Go Ahead, Climb a Rock

Statistics say mountaineering has actually gotten safer.

THIS MONTH'S TRAGIC climbing accident in the North Cascades, which claimed the lives of three people from the Mountaineers organization of Seattle, follows soon after three deaths on Mount Rainier. Add another casualty from McClellan's Butte near North Bend in March, and you might think the sport is undergoing some kind of lethal boom—more reckless daredevils exposing themselves to more needless risks. In fact, though rock climbing and mountaineering have grown steadily in participation since the 1960s, when baby boomers took up the sport, then saw a surge of interest following (ironically) Into Thin Air, the American Alpine Club just released a May report concluding the opposite is true. It states, "The fatality rate for climbing has dropped dramatically over the last several decades . . . refuting the commonly held perception that the rapid growth in the number of climbers has translated into more rescues and more fatalities."

AAC Deputy Director Lloyd Athearn wrote that report, and he adds, "There's been a huge decrease in the rate of fatalities" even though the absolute numbers have been about the same since the '70s.

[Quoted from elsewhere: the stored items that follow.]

-- ==== Sys2Proof/Tests/Slice0.lean ====
section
/-! SUPPORT. Tests: ill-formed commands that the checks refuse, and for every statement states and operands that meet the
hypotheses of each of its clauses. -/

namespace Sys2Proof.Tests

open Sys2Proof.Machine

/-- A request header on the management port. -/
def req : Req := { port := .mgmt, ver := 1, device := 0, seq := 1, session := 1 }

/-! ## Well-formedness -/

/-- A request may not carry more than 8,960 bytes (R284), whatever they are. -/
theorem test_wf_long_write (t : Nat) (data : Bytes) (h : data.length = 8961) : (Instr.leaderWrite t req data).wf = false := by
  simp [Instr.wf, requestData, h]

/-- The longest request is in order (R284). -/
theorem test_wf_longest_write (t : Nat) (data : Bytes) (h : data.length = 8960) : (Instr.leaderWrite t req data).wf = true := by
  simp [Instr.wf, requestData, h]

/-- A frame carries bytes; an ARP request is a frame that asks for an address (R212, R213). -/
theorem test_wf_empty_frame :
    (Instr.ethFrameRx 0 0 { length := 0, fcsOk := true, dst := 0, vlans := [], carries := .other, src := 0 }).wf = false := by
  decide
theorem test_wf_arp_asks :
    (Instr.arpRequest 0 .mgmt { length := 64, fcsOk := true, dst := 0, vlans := [], carries := .other, src := 0 }).wf
      = false := by decide

/-- Boot finds 72 core temperatures. -/
theorem test_wf_boot_temperatures :
    (Instr.bootComplete 0 { hbmTrained := true, railFault := false, hot := false, frzLow := false, coreTemps := [] }).wf
      = false := by decide

/-- The control die has four oscillator pairs, a bay die two (R350). -/
theorem test_wf_ageing_pairs : (Instr.ageingMeasurement 0 0 [0, 0]).wf = false := by decide
theorem test_wf_ageing_pairs_bay : (Instr.ageingMeasurement 0 1 [0, 0, 0, 0]).wf = false := by decide

/-- A code-density run sorts its hits into 4,096 bins (R248). -/
theorem test_wf_density_bin :
    (Instr.codeDensityComplete 0 0 [(0, [(4096, 1)])] { vref := 0, temp := 0, moved := 0 }).wf = false := by decide

/-- An amplitude run gives trims of 63 cells (R254). -/
theorem test_wf_plumb_cells :
    (Instr.plumbRunComplete 0 { vref := 0, temp := 0, moved := 0 } (.amp [0] 0 0)).wf = false := by decide

/-! ## Words -/

/-- No row of the table has bits, so no word spells a command. -/
theorem test_no_word_spells_a_command (nbits w : Nat) : decodeTableWord nbits w = none := by rfl

/-! ## Every statement's hypotheses can be met

For each obligation with hypotheses, a state and operands that meet those of every clause together. -/

def ses (sel : Selectors := {}) : Session :=
  { id := 1, version := 2, port := .mgmt, lastAt := 0, sel := sel, cache := [], open_ := [], proxy := false }
def ready (sel : Selectors := {}) : State := { sys := { state := .ready }, oda := { sessions := [ses sel] } }
def ask : Req := { port := .mgmt, ver := 2, device := 0, seq := 1, session := 1 }
def word (op rd ra imm : Nat) : Word := BitVec.ofNat 32 (op * 2 ^ 26 + rd * 2 ^ 21 + ra * 2 ^ 16 + imm)
def runs (w : Word) (v : Timetable := {}) (ext : Word := 0) : State :=
  { ready with joiners := [(0, { code := [(0, w), (1, ext)] })], tts := [(0, { v with state := .ready, pc := 0 })] }
def got (w : Word) (ext : Word := 0) : Fetched := { pc := 0, word := w, ext := ext }
def waits (k : WaitKind) (w : Word) (v : Timetable := {}) : State :=
  { ready with tts := [(0, { v with state := .waiting, wait := k, held := some (got w) })] }
def rg (l : List (Nat × Word)) : Vector Word 16 :=
  l.foldl (fun v p => v.setIfInBounds p.1 p.2) (Vector.replicate 16 0)
def g1 : Timetable := { gangMask := 1 }
def bm (w0 w1 w2 w3 : Nat) (p : Port := .mgmt) : BulkMsg :=
  { port := p, seq := 1, w0 := BitVec.ofNat 32 w0, w1 := BitVec.ofNat 32 w1, w2 := BitVec.ofNat 32 w2, w3 := BitVec.ofNat 32 w3 }
def clk (c : Channel) : State :=
  { ready with
    now := 2000000000
    sys := { state := .run }
    synM := { en := true, phase := .running, locked := true, tbLocked := true }
    outs := [(0, { en := true })]
    chans := [(0, c)] }
def gapD : Descriptor := { kind := .gap, reps := 100000, visible := true }
theorem noFiring {s : State} {n k : Nat} (h : s.firing n = none) : s.NoFiring n k := fun j e w => by simp [h] at w
theorem noHead {α : Type} {l : List α} {P : α → List α → Prop} (h : l = []) : ∀ z r, l = z :: r → P z r :=
  fun z r w => by simp [h] at w
theorem capture_length {s : State} (h : s.recess.capture = 2) : s.captureLength = crossingsAt + crossingsLength :=
  if_pos h
theorem capture_not_empty {s : State} (h : s.recess.capture = 2) : 0 < s.captureLength := by
  rw [capture_length h]; exact Nat.add_pos_left (by decide) _
theorem noPage {s : State} {P : Page → Prop} (h : s.mem.pages = []) : ∀ q, (∃ k, (k, q) ∈ s.mem.pages) → P q := by
  simp [h]

namespace ForArithmeticInstructions

def st0 : State := runs (word 0x31 15 14 3) { regs := rg [(14, 5)] }
def st5 : State := runs (word 0x36 15 1 31)
def st7 : State := runs (word 0x37 0 14 3) { regs := rg [(14, 5)] }
def st8 : State := runs (word 0x30 15 0 0xFFFF)
def st9 : State := runs (word 0x30 15 1 0) {} 7
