/-- The lane context (R80). -/
structure LaneCtx where
  state : LaneState
  regime : Regime
  call : Bool
  interval : Option Interval
  greenPassageCount : Option Nat
  counts : LaneCounts
  last : LaneCounts
deriving DecidableEq, Repr

/-! ### Authority Unit (R102) -/

/-- A granted action (R108, R109). -/
inductive Granted where
  | dark
  | flush
  | hold
  | plan (n : Nat)
  | failsafe
deriving DecidableEq, Repr

/-- A hold: remaining microseconds while RUNNING or PAUSED, or UNCAPPED (R102). -/
inductive Hold where
  | running (left : Nat)
  | paused (left : Nat)
  | uncapped
deriving DecidableEq, Repr

/-- One source's record (R102); `standing` true is ELIGIBLE; `lease` is the remaining microseconds. -/
structure SourceRec where
  asserted : Bool
  armed : Bool
  spent : Bool
  standing : Bool
  lease : Option Nat
  hold : Option Hold
deriving DecidableEq, Repr

inductive GrantKind where
  | fresh | resumed
deriving DecidableEq, Repr

structure LastGrant where
  source : Source
  time : Nat
  kind : GrantKind
deriving DecidableEq, Repr

/-- An Authority Unit (R102), with the ramp's spillback clear timer (R117). The stack is highest
priority first; each entry's hold stands in its source's record. -/
structure AuthUnit where
  sources : Vector SourceRec 6
  holder : Option Source
  granted : Option Granted
  stack : List Source
  lastGrant : Option LastGrant
  clearTimer : Timer
deriving DecidableEq, Repr

/-- A preempt or panel line: the input level, the debounced level and the 5-tenth debounce (R114). -/
structure LineState where
  input : Bool
  active : Bool
  timer : Timer
deriving DecidableEq, Repr

/-! ### Output Unit (R128) -/

inductive Aspect where
  | dark | red | yellow | green | flash
deriving DecidableEq, Repr

/-- What a channel's driver last said of it (R128). -/
inductive Reported where
  | absent
  | notCarried
  | shows (a : Aspect)
deriving DecidableEq, Repr

structure OutChan where
  commanded : Aspect
  reported : Reported
  lampOut : Bool
  mismatch : Timer
  /-- the lamp fault is LATCHED -/
  fault : Bool
deriving DecidableEq, Repr

/-- A driver station's timers; its image is computed from the commanded aspects (R131). -/
structure DriverRec where
  station : Nat
  refresh : Timer
  silence : Timer
deriving DecidableEq, Repr

/-- The Output Unit. `drivers` is in ascending station order. `sigDue` holds, while an event runs,
the stations for which it enqueues a SIG, ascending; it is empty between events (log entry 17). -/
structure OutUnit where
  chans : Vector OutChan 16
  drivers : List DriverRec
  sigDue : List Nat
deriving DecidableEq, Repr

/-! ### Timekeeper (R139) -/

/-- `phase` is the microseconds of the running tenth that have passed; `closeDue` says that corridor
time has reached a multiple of W whose close is not yet taken (log entry 13). -/
structure TimeUnit where
  corridor : Nat
  phase : Nat
  locked : Bool
  syncTimer : Timer
  closeDue : Bool
deriving DecidableEq, Repr

/-! ### Ring Interface (R152 to R166) -/

/-- A frame in the insert queue: a SIG for a driver station with the image of outputs 0 up, or an RSP
to a station with its payload. -/
inductive Insert where
  | sig (station : Nat) (image : List Aspect)
  | rsp (dst : Nat) (payload : List Byte)
deriving DecidableEq, Repr

/-- A SIG waiting outside the insert queue (R163). -/
structure WaitingSig where
  station : Nat
  image : List Aspect
deriving DecidableEq, Repr

/-- The frame the out port is sending and the microseconds since it was taken (R160). -/
structure InFlight where
  frame : List Byte
  ran : Nat
deriving DecidableEq, Repr

/-- The Ring Interface. `straps` is the number read from ADR5..ADR0 at the last power-on reset; the
station address and the mode follow from it (R152). -/
structure RingUnit where
  straps : BitVec 6
  forward : List (List Byte)
  inFlight : Option InFlight
  insert : List Insert
  waiting : List WaitingSig
  run : Nat
  quiet : Bool
  quietTimer : Timer
  bad : Nat
  overflow : Nat
  discard : Nat
deriving DecidableEq, Repr

/-- The part's state. `pending`, `stride` and `freeCount` are the model's own: the queue of commands,
how many microseconds an idle step lets pass at most (log entry 2), and how many free values have been
drawn (log entry 10). -/
structure State where
  pending : List Instr
  stride : Nat
  freeCount : Nat
  tables : Tables
  det : DetUnit
  vectors : Vector (Vector Bool 16) 4
  rate : Vector RateRec 4
  ramps : Vector RampCtx 4
  lanes : Vector LaneCtx 12
  auth : Vector AuthUnit 4
  onTimers : Vector Timer 64
  lines : Vector LineState 8
  out : OutUnit
  time : TimeUnit
  ring : RingUnit
deriving DecidableEq, Repr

Now, as then, around 20 to 40 people die each year in the U.S., as tracked by the club's annual Accidents in North American Mountaineering. One of the benchmarks Athearn uses is climbing registration on Mount Rainier, which leaves a statistical paper trail to follow. Though annual attempts on the mountain have surged upward from around 400 in the '50s to more than 11,000 today, the fatality-rate curve plunges steeply in the opposite direction (with the exception of the 1981 spike for the ice fall accident, the worst in U.S. history, that killed 11).

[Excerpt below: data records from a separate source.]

-- ==== Sys2Proof/Machine/Authority.lean ====
section
/-! DEFINITION. Authority Units (spec 06): eligibility and standing, arbitration and the stack, holds,
grants. What the Ramp Controller does with a result is in Machine/Ramps.lean. -/

namespace Sys2Proof.Machine

/-- A source is eligible when it is asserted, armed and not spent (R102). -/
def SourceRec.eligible (x : SourceRec) : Bool := x.asserted && x.armed && !x.spent

namespace AuthUnit

def setSource (a : AuthUnit) (k : Source) (x : SourceRec) : AuthUnit := { a with sources := vset a.sources k x }

/-- The standing of a source is refreshed (R103). -/
def refresh (a : AuthUnit) (k : Source) : AuthUnit :=
  a.setSource k { a.sources[k] with standing := (a.sources[k]).eligible }

/-- The standings of sources 2 to 5 are refreshed, as at a slot boundary (R103). -/
def refreshLower (a : AuthUnit) : AuthUnit := (((a.refresh 2).refresh 3).refresh 4).refresh 5

/-- Every standing is refreshed, as at RAMP MODE AUTO from OFF (R103). -/
def refreshAll (a : AuthUnit) : AuthUnit := ((a.refresh 0).refresh 1).refreshLower

/-- The standings of sources 2 to 5 agree with their eligibility. -/
def lowerCurrent (a : AuthUnit) : Bool :=
  [2, 3, 4, 5].all fun k : Source => (a.sources[k]).standing == (a.sources[k]).eligible

/-- A source's hold is discarded. -/
def dropHold (a : AuthUnit) (k : Source) : AuthUnit := a.setSource k { a.sources[k] with hold := none }

def dropHolds (a : AuthUnit) (l : List Source) : AuthUnit := l.foldl dropHold a

/-- Step 1 of R105: stack entries whose standing is NOT are removed, their holds discarded; the rest keep
their order. -/
def prune (a : AuthUnit) : AuthUnit :=
  { a.dropHolds (a.stack.filter fun k => !(a.sources[k]).standing) with
    stack := a.stack.filter fun k => (a.sources[k]).standing }

/-- The highest source whose standing is ELIGIBLE (R105, step 2). -/
def winner (a : AuthUnit) : Option Source := (List.finRange 6).find? fun k => (a.sources[k]).standing

/-- Step 2 of R105 with no winner: no holder, no granted action, an empty stack, and the holds of the
sources removed discarded. -/
def vacate (a : AuthUnit) : AuthUnit :=
  { a.dropHolds (a.holder.toList ++ a.stack) with holder := none, granted := none, stack := [] }

/-- A hold that reaches zero marks its source spent, is discarded, and takes the standing away (R110). -/
def expireHold (a : AuthUnit) (k : Source) : AuthUnit :=
  a.setSource k { a.sources[k] with spent := true, standing := false, hold := none }

/-- A source holds, its hold is at zero, and the expiry is not yet taken. -/
def holdAtZero (a : AuthUnit) (k : Source) : Bool :=
  decide (a.holder = some k) && decide ((a.sources[k]).hold = some (.running 0))

/-- The holder is pushed at the head of the stack with its hold PAUSED (R105, R106). -/
def push (a : AuthUnit) (h : Source) : AuthUnit :=
  { a.setSource h { a.sources[h] with
      hold := match (a.sources[h]).hold with
        | some (.running n) => some (.paused n)
        | o => o } with
    stack := h :: a.stack }

/-- Step 4 of R105: an ELIGIBLE holder is suspended, unless its remaining time is zero (R111); a holder
that is not ELIGIBLE gives way, its hold discarded. -/
def suspend (a : AuthUnit) : AuthUnit :=
  match a.holder with
  | none => a
  | some h =>
    if (a.sources[h]).standing then
      if (a.sources[h]).hold = some (.running 0) then a.expireHold h else a.push h
    else a.dropHold h

end AuthUnit

/-- The action a record grants (R109): an unset record is FLUSH for source 1 and DARK for sources 2 to 5;
FAILSAFE takes no record. -/
def grantedAction (k : Source) (rec : Option ActionRec) : Granted :=
  if k = 0 then .failsafe
  else match rec with
    | some a =>
      match a.kind with
      | .dark => .dark
      | .flush => .flush
      | .hold => .hold
      | .plan n => .plan n
    | none => if k = 1 then .flush else .dark

/-- The hold of a FRESH grant (R109). -/
def freshHold (k : Source) (rec : Option ActionRec) : Hold :=
  if k = 0 then .uncapped
  else match rec.bind (·.cap) with
    | some n => .running (tenths n)
    | none => .uncapped

/-- A hold that runs again at a resumption (R105). -/
def Hold.resume : Hold → Hold
  | .paused n => .running n
  | .running n => .running n
  | .uncapped => .uncapped

/-- Step 5 of R105: the winner is granted RESUMED from the stack, or FRESH (R109), and the last-grant
record takes the grant (R124). -/
def AuthUnit.grant (a : AuthUnit) (w : Source) (rec : Option ActionRec) (now : Nat) : AuthUnit :=
  if w ∈ a.stack then
    { a.setSource w { a.sources[w] with hold := (a.sources[w]).hold.map Hold.resume } with
      stack := a.stack.filter (· ≠ w), holder := some w, granted := some (grantedAction w rec),
      lastGrant := some { source := w, time := now, kind := .resumed } }
  else
    { a.setSource w { a.sources[w] with hold := some (freshHold w rec) } with
      holder := some w, granted := some (grantedAction w rec),
      lastGrant := some { source := w, time := now, kind := .fresh } }

/-- Arbitration (R105). The flag says that there is a result to hand over: a grant, or no holder (R107). -/
def AuthUnit.arbitrate (a : AuthUnit) (rec : Source → Option ActionRec) (now : Nat) : AuthUnit × Bool :=
  let p := a.prune
  match p.winner with
  | none => (p.vacate, true)
  | some w => if p.holder = some w then (p, false) else (p.suspend.grant w (rec w) now, true)

/-- A ramp is arbitrated; a change of holder sets its attention (R76, R107). -/
def arbitrateRamp (r : Ramp) (s : State) : State × Bool :=
  let a := (s.auth[r]).arbitrate (actionRec s.tables r) s.time.corridor
  (attentionIf (decide (a.1.holder ≠ (s.auth[r]).holder)) r (s.setAuth r a.1), a.2)

/-- On entering OFF: no holder, an empty stack, every standing NOT and every hold discarded; asserted,
armed, spent, leases and the last grant are kept (R73, R103, R110). -/
def AuthUnit.enterOff (a : AuthUnit) : AuthUnit :=
  { a with
    sources := vmap (fun _ x => { x with standing := false, hold := none }) a.sources
    holder := none
    granted := none
    stack := [] }

/-- An asserted field is set; a deassertion clears the spent mark (R110). -/
def AuthUnit.setAsserted (a : AuthUnit) (k : Source) (v : Bool) : AuthUnit :=
  a.setSource k { a.sources[k] with asserted := v, spent := (a.sources[k]).spent && v }

end Sys2Proof.Machine
end

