-- ==== Sys2Proof/Safety.lean ====
section
/-! DEFINITION. What every step keeps, block by block, and the conditions under which a request is served or an event
brings no failsafe of its own. The statements over them are in Certificates/Slice0/Obligations.lean. -/

namespace Sys2Proof.Machine

/-! ### Tables -/

/-- No lane is listed twice, no channel is named by two lane heads or ramp beacons (R55, R78), no two channels map one
input of a card, and none one output of a driver (R2, R126). -/
structure Tables.Apart (t : Tables) : Prop where
  once : ∀ r : Ramp, (lanesOf t r).Nodup
  lanes : ∀ r q : Ramp, q ≠ r → ∀ l ∈ lanesOf t r, l ∉ lanesOf t q
  heads : ∀ (k l : Lane) (ch : OutCh), l ≠ k → headOf t k = some ch → headOf t l ≠ some ch
  beacons : ∀ (r q : Ramp) (ch : OutCh), q ≠ r → beaconOf t r = some ch → beaconOf t q ≠ some ch
  beaconHead : ∀ (r : Ramp) (l : Lane) (ch : OutCh), beaconOf t r = some ch → headOf t l ≠ some ch
  inputs : ∀ (c d : Channel) (x y : DetRec), c ≠ d → t.detMap[c] = some x → t.detMap[d] = some y →
    x.station ≠ y.station ∨ x.input ≠ y.input
  outputs : ∀ (c d : OutCh) (x y : OutRec), c ≠ d → t.outMap[c] = some x → t.outMap[d] = some y →
    x.station ≠ y.station ∨ x.output ≠ y.output

/-! ### What a record may hold -/

/-- Detector Map: the ranges of R1, and the ramp set and lane that the role asks for (R2). -/
structure DetRec.Allowed (d : DetRec) : Prop where
  station : 2 ≤ d.station ∧ d.station ≤ 62
  input : d.input ≤ 7
  filter : d.filter ≤ 10
  stuckLimit : 100 ≤ d.stuckLimit ∧ d.stuckLimit ≤ 36000
  chatterLimit : 1 ≤ d.chatterLimit ∧ d.chatterLimit ≤ 255
  mainline : d.role = .mainline → d.ramps ≠ 0#4
  oneRamp : d.role = .queue ∨ d.role = .spillback → ∃ r : Ramp, ∀ q : Ramp, d.ramps.getLsbD q.val = decide (q = r)
  noRamp : d.role = .demand ∨ d.role = .passage → d.ramps = 0#4
  lane : d.lane ≠ none ↔ d.role = .demand ∨ d.role = .passage

/-- Condition Definitions: one to four different channels; threshold and hysteresis within the measure's range, and the
band on the condition's side of the threshold within it too (R22, R23). -/
structure CondRec.Allowed (c : CondRec) : Prop where
  count : 1 ≤ c.chans.length ∧ c.chans.length ≤ 4
  distinct : c.chans.Nodup
  occupancy : c.flow = false → c.threshold ≤ 1000 ∧ c.hysteresis ≤ 1000
  flow : c.flow = true → c.threshold ≤ 9000 ∧ c.hysteresis ≤ 9000
  above : c.below = false → c.hysteresis ≤ c.threshold
  belowOccupancy : c.below = true → c.flow = false → c.threshold + c.hysteresis ≤ 1000
  belowFlow : c.below = true → c.flow = true → c.threshold + c.hysteresis ≤ 9000

/-- Match Table: a plan of 0 to 32, and a persistence of 1 to 10 where one is present (R31). -/
structure MatchRec.Allowed (m : MatchRec) : Prop where
  plan : m.plan ≤ 32
  persistence : ∀ n : Nat, m.persistence = some n → 1 ≤ n ∧ n ≤ 10

/-- Rate Plans: the ranges of R38, an ADAPTIVE record's fallback slot between its shortest and its longest slot, and its
relief hysteresis within its queue threshold (R39). -/
structure PlanRec.Allowed (p : PlanRec) : Prop where
  slot : 20 ≤ p.slot ∧ p.slot ≤ 150
  period : 1 ≤ p.period ∧ p.period ≤ 16
  shortest : ∀ a : Adaptive, p.adaptive = some a → 20 ≤ a.minSlot ∧ a.minSlot ≤ p.slot
  longest : ∀ a : Adaptive, p.adaptive = some a → p.slot ≤ a.maxSlot ∧ a.maxSlot ≤ 150
  curve : ∀ a : Adaptive, p.adaptive = some a → 1 ≤ a.curve ∧ a.curve ≤ 8
  step : ∀ a : Adaptive, p.adaptive = some a → a.reliefStep ≤ 20
  hysteresis : ∀ a : Adaptive, p.adaptive = some a → a.reliefHyst ≤ 200
  threshold : ∀ (a : Adaptive) (t : Nat), p.adaptive = some a → a.queueThreshold = some t →
    t ≤ 1000 ∧ a.reliefHyst ≤ t

/-- Occupancy Curves: 2 to 16 points, breakpoints rising from 0 and slot lengths not falling (R41). -/
structure CurveRec.Allowed (c : CurveRec) : Prop where
  count : 2 ≤ c.points.length ∧ c.points.length ≤ 16
  range : ∀ p ∈ c.points, p.1 ≤ 1000 ∧ 20 ≤ p.2 ∧ p.2 ≤ 150
  first : ∀ p : Nat × Nat, c.points[0]? = some p → p.1 = 0
  rising : ∀ (i : Nat) (p q : Nat × Nat), c.points[i]? = some p → c.points[i + 1]? = some q → p.1 < q.1 ∧ p.2 ≤ q.2

/-- Ramp Config: the ranges of R54, and one to four different lanes (R55). -/
structure RampRec.Allowed (c : RampRec) : Prop where
  count : 1 ≤ c.lanes.length ∧ c.lanes.length ≤ 4
  distinct : c.lanes.Nodup
  defaultPlan : c.defaultPlan ≤ 32
  warn : 50 ≤ c.warn ∧ c.warn ≤ 600
  startGreen : 30 ≤ c.startGreen ∧ c.startGreen ≤ 150
  startYellow : 30 ≤ c.startYellow ∧ c.startYellow ≤ 50
  startRed : 20 ≤ c.startRed ∧ c.startRed ≤ 100
  shutFlush : 50 ≤ c.shutFlush ∧ c.shutFlush ≤ 600
  offset : c.offset ≤ 1499
  spillOn : 50 ≤ c.spillOn ∧ c.spillOn ≤ 600
  spillClear : 20 ≤ c.spillClear ∧ c.spillClear ≤ 600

Though not all climbing areas require permits, Athearn thinks the Rainier trend is "probably fairly representative" nationwide. Among the increased safety factors he points to are better gear (helmets, rock protection, stretchy and almost unbreakable ropes) and preparation—satellite weather forecasts, superdetailed guidebooks and route descriptions, and classes such as those taught by the Mountaineers. When fatalities occur in clusters, "They're just sometimes sort of flukes," statistically speaking, compressed by the Cascades' generally short climbing season.

Speaking for the Mountaineers, Executive Director Steve Costie says participation in climbing classes has probably declined somewhat from the '70s (now hovering around 300 among all club branches), while climbing outings have increased—to around 150 per year, involving perhaps 600 to 700 people. "We have an accident here and there," he says, including fatalities in 1997, 1999, and 2001. Three at once is much worse, of course, but Costie calls the triple fatality at a North Cascades peak called Sharkfin Tower "an anomaly . . . such a huge jump off the scale." In other words, if you average all climbing fatalities and injuries for the Mountaineers—and for the sport as a whole—over a longer time frame, they're in line with the AAC's generally encouraging data.

Since Sharkfin is not known as a particularly hard or dangerous climb, the fatal rock fall comes under the category of "objective hazards," like storms or spontaneous avalanches, that are essentially beyond a climber's control. (You can only minimize your exposure time in such zones.) "So often, the less technical area is the critical zone," says Costie. This is where improved gear and good training provide little if any buffer between the risks that always have been, and always will be, part of the challenge of mountaineering. Those numbers don't change.